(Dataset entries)

______________________________

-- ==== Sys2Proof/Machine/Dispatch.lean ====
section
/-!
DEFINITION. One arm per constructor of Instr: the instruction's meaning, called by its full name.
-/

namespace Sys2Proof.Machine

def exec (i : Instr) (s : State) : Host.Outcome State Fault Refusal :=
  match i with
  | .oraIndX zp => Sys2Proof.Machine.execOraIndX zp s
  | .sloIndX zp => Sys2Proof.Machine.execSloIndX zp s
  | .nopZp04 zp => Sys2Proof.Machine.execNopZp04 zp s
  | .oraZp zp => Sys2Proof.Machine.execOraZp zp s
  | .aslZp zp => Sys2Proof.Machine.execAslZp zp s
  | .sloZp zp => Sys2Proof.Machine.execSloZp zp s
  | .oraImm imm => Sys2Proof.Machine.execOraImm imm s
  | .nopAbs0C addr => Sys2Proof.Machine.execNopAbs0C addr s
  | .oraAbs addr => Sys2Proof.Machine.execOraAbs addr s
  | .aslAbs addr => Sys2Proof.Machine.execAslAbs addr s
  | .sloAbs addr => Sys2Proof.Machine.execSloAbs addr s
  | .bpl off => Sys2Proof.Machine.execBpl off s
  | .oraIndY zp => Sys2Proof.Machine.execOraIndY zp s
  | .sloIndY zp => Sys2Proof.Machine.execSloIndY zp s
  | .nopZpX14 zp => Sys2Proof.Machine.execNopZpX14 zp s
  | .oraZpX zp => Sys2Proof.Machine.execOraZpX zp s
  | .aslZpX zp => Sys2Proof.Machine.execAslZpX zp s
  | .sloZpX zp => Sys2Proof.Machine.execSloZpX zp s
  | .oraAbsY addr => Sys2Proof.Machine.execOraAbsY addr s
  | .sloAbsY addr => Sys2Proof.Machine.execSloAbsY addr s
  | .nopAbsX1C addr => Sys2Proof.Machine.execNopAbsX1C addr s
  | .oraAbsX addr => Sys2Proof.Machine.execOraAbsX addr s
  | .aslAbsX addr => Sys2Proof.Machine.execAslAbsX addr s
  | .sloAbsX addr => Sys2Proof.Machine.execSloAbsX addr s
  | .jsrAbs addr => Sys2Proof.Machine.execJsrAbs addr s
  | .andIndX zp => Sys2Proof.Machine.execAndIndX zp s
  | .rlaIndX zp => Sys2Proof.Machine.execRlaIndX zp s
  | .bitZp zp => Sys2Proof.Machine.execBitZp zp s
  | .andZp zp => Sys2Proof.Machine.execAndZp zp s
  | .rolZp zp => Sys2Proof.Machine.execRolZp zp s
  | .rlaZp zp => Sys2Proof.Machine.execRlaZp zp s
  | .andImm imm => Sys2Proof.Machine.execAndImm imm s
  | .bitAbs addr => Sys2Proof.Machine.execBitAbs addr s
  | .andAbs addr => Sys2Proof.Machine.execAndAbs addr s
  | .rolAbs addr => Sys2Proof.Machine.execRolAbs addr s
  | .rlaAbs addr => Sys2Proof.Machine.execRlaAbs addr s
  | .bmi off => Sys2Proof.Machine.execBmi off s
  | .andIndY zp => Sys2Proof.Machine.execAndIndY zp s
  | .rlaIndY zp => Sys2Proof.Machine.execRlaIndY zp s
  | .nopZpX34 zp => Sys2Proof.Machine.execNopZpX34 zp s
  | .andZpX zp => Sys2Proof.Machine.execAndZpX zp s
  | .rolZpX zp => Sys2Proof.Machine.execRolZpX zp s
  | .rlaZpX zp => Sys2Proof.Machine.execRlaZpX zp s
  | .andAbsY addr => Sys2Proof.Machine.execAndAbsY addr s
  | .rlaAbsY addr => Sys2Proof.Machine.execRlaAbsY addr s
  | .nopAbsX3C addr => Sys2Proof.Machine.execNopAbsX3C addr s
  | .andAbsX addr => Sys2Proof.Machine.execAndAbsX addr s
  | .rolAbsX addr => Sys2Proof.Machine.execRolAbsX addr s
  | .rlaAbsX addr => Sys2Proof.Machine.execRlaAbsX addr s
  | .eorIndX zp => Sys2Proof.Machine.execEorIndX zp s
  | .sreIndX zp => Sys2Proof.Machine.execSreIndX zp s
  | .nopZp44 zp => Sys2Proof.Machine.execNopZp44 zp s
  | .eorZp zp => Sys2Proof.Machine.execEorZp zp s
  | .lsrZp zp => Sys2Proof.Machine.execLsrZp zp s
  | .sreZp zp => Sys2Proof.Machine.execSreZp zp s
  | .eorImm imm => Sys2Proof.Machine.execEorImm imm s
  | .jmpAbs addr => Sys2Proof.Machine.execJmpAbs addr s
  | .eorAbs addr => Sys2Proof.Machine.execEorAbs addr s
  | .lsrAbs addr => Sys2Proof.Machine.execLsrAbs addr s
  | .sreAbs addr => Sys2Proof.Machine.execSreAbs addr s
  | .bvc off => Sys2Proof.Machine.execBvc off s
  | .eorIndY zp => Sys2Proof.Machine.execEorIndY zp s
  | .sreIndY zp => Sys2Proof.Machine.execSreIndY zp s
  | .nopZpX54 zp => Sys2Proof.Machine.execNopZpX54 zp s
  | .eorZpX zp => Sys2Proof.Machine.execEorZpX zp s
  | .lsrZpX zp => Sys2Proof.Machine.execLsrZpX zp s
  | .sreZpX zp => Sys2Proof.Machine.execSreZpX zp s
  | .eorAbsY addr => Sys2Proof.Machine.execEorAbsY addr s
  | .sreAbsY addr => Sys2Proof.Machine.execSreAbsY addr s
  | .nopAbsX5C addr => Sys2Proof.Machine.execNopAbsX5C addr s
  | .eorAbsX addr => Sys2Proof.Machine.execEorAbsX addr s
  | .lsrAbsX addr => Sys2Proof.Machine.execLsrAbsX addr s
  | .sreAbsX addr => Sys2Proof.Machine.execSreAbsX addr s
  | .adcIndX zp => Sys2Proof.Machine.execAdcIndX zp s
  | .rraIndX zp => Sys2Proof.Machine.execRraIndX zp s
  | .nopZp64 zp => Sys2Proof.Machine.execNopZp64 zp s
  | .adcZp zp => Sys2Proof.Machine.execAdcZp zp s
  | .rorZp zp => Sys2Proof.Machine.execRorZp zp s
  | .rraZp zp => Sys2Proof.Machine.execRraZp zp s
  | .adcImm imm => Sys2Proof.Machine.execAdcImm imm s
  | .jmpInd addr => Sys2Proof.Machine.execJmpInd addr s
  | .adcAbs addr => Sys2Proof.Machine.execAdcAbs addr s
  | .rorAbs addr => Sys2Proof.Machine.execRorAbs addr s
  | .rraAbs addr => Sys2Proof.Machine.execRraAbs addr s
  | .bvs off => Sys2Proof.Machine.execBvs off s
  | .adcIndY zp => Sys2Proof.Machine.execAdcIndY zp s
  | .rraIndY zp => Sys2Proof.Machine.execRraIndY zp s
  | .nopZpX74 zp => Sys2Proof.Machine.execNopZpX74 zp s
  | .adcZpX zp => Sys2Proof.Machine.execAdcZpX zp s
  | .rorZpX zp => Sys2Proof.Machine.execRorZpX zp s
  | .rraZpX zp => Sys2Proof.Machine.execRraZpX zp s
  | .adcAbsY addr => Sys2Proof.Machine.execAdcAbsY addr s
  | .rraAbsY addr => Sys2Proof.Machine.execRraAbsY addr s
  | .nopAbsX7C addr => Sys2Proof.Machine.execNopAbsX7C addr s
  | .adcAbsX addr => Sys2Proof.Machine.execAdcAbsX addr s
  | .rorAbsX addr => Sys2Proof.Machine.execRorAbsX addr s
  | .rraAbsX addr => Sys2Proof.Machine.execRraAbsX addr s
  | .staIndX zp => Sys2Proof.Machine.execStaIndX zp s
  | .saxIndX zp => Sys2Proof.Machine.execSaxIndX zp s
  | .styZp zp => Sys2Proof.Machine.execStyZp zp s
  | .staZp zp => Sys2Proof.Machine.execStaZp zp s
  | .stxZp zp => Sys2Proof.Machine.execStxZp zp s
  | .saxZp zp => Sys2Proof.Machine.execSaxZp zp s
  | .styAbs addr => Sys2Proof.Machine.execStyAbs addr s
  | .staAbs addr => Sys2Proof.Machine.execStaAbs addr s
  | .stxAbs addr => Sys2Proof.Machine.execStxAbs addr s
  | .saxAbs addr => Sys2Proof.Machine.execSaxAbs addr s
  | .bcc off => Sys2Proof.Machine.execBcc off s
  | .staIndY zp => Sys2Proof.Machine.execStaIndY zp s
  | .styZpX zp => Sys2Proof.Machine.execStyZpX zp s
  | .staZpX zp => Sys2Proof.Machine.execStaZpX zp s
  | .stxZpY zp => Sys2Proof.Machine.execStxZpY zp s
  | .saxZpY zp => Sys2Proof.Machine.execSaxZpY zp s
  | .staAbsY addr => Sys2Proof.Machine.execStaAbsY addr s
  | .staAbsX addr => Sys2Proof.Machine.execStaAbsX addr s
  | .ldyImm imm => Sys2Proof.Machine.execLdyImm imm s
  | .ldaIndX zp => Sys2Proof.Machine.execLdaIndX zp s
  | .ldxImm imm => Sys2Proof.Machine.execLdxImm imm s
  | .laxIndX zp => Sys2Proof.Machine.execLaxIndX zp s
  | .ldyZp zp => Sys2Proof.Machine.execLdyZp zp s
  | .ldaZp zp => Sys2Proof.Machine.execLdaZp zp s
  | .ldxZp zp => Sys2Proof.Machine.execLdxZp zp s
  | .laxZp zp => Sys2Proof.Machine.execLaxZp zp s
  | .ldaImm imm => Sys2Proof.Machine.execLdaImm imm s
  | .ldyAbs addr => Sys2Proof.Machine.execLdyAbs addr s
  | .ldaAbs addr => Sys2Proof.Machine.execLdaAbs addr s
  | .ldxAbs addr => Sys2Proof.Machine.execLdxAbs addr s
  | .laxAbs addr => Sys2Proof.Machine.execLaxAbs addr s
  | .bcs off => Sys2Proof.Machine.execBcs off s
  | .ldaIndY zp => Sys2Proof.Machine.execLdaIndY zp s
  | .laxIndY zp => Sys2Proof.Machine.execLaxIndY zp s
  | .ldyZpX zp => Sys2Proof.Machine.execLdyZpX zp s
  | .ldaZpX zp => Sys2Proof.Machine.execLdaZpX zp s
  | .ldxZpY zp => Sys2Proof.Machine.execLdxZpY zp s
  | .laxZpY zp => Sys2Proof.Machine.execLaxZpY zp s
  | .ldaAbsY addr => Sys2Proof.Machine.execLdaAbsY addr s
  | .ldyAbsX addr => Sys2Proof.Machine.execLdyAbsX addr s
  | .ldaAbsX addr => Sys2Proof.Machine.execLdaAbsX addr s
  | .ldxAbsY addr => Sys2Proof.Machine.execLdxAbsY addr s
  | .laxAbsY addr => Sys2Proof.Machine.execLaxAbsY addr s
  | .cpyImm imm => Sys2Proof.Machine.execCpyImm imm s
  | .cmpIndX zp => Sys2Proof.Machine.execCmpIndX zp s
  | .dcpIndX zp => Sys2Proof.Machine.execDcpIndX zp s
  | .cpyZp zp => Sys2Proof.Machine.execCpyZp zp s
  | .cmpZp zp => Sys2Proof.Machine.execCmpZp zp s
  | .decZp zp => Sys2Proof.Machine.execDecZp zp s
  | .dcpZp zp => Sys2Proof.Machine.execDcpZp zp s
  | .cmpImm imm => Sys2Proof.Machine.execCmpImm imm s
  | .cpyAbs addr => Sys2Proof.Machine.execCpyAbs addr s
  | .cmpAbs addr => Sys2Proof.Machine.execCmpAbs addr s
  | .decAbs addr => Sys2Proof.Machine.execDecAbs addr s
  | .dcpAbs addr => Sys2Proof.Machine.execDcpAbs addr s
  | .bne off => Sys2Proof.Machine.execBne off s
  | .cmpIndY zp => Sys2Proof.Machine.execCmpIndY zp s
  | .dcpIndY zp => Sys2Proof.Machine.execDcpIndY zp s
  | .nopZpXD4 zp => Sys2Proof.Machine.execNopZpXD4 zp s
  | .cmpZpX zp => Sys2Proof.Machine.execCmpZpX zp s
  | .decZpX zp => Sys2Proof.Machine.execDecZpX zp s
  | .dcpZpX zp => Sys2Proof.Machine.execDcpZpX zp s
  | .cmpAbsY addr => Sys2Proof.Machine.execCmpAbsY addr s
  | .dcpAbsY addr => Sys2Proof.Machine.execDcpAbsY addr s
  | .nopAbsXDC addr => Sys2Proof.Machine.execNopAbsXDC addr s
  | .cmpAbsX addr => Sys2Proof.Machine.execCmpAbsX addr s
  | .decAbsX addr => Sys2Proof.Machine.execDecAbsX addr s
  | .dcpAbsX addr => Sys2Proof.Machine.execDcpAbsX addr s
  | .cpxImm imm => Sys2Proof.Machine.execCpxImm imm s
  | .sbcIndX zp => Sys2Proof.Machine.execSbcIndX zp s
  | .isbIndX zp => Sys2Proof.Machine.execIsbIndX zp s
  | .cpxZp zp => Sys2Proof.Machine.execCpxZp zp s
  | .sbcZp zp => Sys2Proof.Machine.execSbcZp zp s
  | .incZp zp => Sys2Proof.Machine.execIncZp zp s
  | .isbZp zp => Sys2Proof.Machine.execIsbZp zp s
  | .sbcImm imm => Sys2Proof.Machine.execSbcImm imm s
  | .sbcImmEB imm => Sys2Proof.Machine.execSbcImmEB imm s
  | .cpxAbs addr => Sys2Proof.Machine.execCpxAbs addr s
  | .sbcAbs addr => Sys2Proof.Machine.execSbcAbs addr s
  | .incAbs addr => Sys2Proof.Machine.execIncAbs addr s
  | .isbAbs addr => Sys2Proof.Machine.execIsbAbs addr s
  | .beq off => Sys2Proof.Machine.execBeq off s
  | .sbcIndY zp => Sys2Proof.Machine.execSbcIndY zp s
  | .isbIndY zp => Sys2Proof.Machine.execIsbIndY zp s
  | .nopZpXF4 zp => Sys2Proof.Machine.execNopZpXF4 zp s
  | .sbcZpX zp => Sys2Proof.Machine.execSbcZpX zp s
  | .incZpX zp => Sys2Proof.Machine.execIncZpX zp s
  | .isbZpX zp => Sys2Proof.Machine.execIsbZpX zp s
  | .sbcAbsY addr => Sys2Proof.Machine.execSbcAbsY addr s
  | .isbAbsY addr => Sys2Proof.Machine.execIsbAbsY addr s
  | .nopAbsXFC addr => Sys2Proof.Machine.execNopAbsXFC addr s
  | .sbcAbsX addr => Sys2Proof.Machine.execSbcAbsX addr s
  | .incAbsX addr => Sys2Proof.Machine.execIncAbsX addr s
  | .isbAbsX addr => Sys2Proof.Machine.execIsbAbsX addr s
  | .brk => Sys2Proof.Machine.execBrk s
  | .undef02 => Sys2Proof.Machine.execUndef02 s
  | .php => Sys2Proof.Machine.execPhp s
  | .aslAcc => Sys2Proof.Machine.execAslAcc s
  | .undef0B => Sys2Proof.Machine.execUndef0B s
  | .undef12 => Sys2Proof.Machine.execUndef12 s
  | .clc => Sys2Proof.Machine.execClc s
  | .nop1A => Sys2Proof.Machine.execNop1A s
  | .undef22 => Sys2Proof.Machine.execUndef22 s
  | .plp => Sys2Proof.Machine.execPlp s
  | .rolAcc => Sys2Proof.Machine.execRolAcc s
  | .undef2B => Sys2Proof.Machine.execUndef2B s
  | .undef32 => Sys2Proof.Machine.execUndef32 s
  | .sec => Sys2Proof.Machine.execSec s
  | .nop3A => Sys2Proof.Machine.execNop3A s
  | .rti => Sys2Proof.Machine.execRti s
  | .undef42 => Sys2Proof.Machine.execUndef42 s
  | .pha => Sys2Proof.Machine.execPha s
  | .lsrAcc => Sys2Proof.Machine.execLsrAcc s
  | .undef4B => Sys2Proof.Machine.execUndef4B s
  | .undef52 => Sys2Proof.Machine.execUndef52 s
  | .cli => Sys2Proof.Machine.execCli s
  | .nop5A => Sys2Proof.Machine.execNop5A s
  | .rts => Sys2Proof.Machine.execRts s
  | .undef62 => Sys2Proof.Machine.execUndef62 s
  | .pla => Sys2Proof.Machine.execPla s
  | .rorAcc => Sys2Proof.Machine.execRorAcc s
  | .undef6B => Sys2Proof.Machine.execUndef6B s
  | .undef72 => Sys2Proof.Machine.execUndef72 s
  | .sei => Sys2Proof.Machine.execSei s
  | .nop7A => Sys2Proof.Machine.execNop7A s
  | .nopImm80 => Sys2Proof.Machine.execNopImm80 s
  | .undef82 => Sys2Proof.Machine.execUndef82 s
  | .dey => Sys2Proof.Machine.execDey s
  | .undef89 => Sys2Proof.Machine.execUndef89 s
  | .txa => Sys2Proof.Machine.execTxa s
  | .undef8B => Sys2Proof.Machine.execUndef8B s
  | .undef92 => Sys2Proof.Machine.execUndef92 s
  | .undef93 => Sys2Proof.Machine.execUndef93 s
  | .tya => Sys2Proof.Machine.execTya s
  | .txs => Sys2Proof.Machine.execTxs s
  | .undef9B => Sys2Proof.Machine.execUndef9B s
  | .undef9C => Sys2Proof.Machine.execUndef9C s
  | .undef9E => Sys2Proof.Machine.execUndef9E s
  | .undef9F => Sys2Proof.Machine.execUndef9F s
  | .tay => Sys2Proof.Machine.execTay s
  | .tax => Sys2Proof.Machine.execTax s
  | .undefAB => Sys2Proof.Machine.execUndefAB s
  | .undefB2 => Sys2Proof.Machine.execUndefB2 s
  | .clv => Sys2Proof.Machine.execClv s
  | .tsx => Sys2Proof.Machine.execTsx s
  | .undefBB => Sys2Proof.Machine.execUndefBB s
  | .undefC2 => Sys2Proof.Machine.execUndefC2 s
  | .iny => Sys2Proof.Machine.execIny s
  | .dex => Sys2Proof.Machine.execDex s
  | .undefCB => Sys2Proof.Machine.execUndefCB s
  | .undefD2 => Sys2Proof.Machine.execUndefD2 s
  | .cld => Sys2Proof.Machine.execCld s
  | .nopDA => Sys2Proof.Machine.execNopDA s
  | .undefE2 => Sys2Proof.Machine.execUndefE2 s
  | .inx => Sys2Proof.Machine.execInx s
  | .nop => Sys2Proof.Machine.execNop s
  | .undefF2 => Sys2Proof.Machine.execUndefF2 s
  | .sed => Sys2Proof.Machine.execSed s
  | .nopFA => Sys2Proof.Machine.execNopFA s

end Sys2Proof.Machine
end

______________________________

### WORK TO COMPLETE:
Please copy the lines above from the line with "Sys2Proof.Machine.execLdxAbsY addr s" up to and including the line with "Sys2Proof.Machine.execIncZp zp s", exactly as written and with nothing else.

### RESPONSE TO THIS TASK:
  | .ldxAbsY addr => Sys2Proof.Machine.execLdxAbsY addr s
  | .laxAbsY addr => Sys2Proof.Machine.execLaxAbsY addr s
  | .cpyImm imm => Sys2Proof.Machine.execCpyImm imm s
  | .cmpIndX zp => Sys2Proof.Machine.execCmpIndX zp s
  | .dcpIndX zp => Sys2Proof.Machine.execDcpIndX zp s
  | .cpyZp zp => Sys2Proof.Machine.execCpyZp zp s
  | .cmpZp zp => Sys2Proof.Machine.execCmpZp zp s
  | .decZp zp => Sys2Proof.Machine.execDecZp zp s
  | .dcpZp zp => Sys2Proof.Machine.execDcpZp zp s
  | .cmpImm imm => Sys2Proof.Machine.execCmpImm imm s
  | .cpyAbs addr => Sys2Proof.Machine.execCpyAbs addr s
  | .cmpAbs addr => Sys2Proof.Machine.execCmpAbs addr s
  | .decAbs addr => Sys2Proof.Machine.execDecAbs addr s
  | .dcpAbs addr => Sys2Proof.Machine.execDcpAbs addr s
  | .bne off => Sys2Proof.Machine.execBne off s
  | .cmpIndY zp => Sys2Proof.Machine.execCmpIndY zp s
  | .dcpIndY zp => Sys2Proof.Machine.execDcpIndY zp s
  | .nopZpXD4 zp => Sys2Proof.Machine.execNopZpXD4 zp s
  | .cmpZpX zp => Sys2Proof.Machine.execCmpZpX zp s
  | .decZpX zp => Sys2Proof.Machine.execDecZpX zp s
  | .dcpZpX zp => Sys2Proof.Machine.execDcpZpX zp s
  | .cmpAbsY addr => Sys2Proof.Machine.execCmpAbsY addr s
  | .dcpAbsY addr => Sys2Proof.Machine.execDcpAbsY addr s
  | .nopAbsXDC addr => Sys2Proof.Machine.execNopAbsXDC addr s
  | .cmpAbsX addr => Sys2Proof.Machine.execCmpAbsX addr s
  | .decAbsX addr => Sys2Proof.Machine.execDecAbsX addr s
  | .dcpAbsX addr => Sys2Proof.Machine.execDcpAbsX addr s
  | .cpxImm imm => Sys2Proof.Machine.execCpxImm imm s
  | .sbcIndX zp => Sys2Proof.Machine.execSbcIndX zp s
  | .isbIndX zp => Sys2Proof.Machine.execIsbIndX zp s
  | .cpxZp zp => Sys2Proof.Machine.execCpxZp zp s
  | .sbcZp zp => Sys2Proof.Machine.execSbcZp zp s
  | .incZp zp => Sys2Proof.Machine.execIncZp zp s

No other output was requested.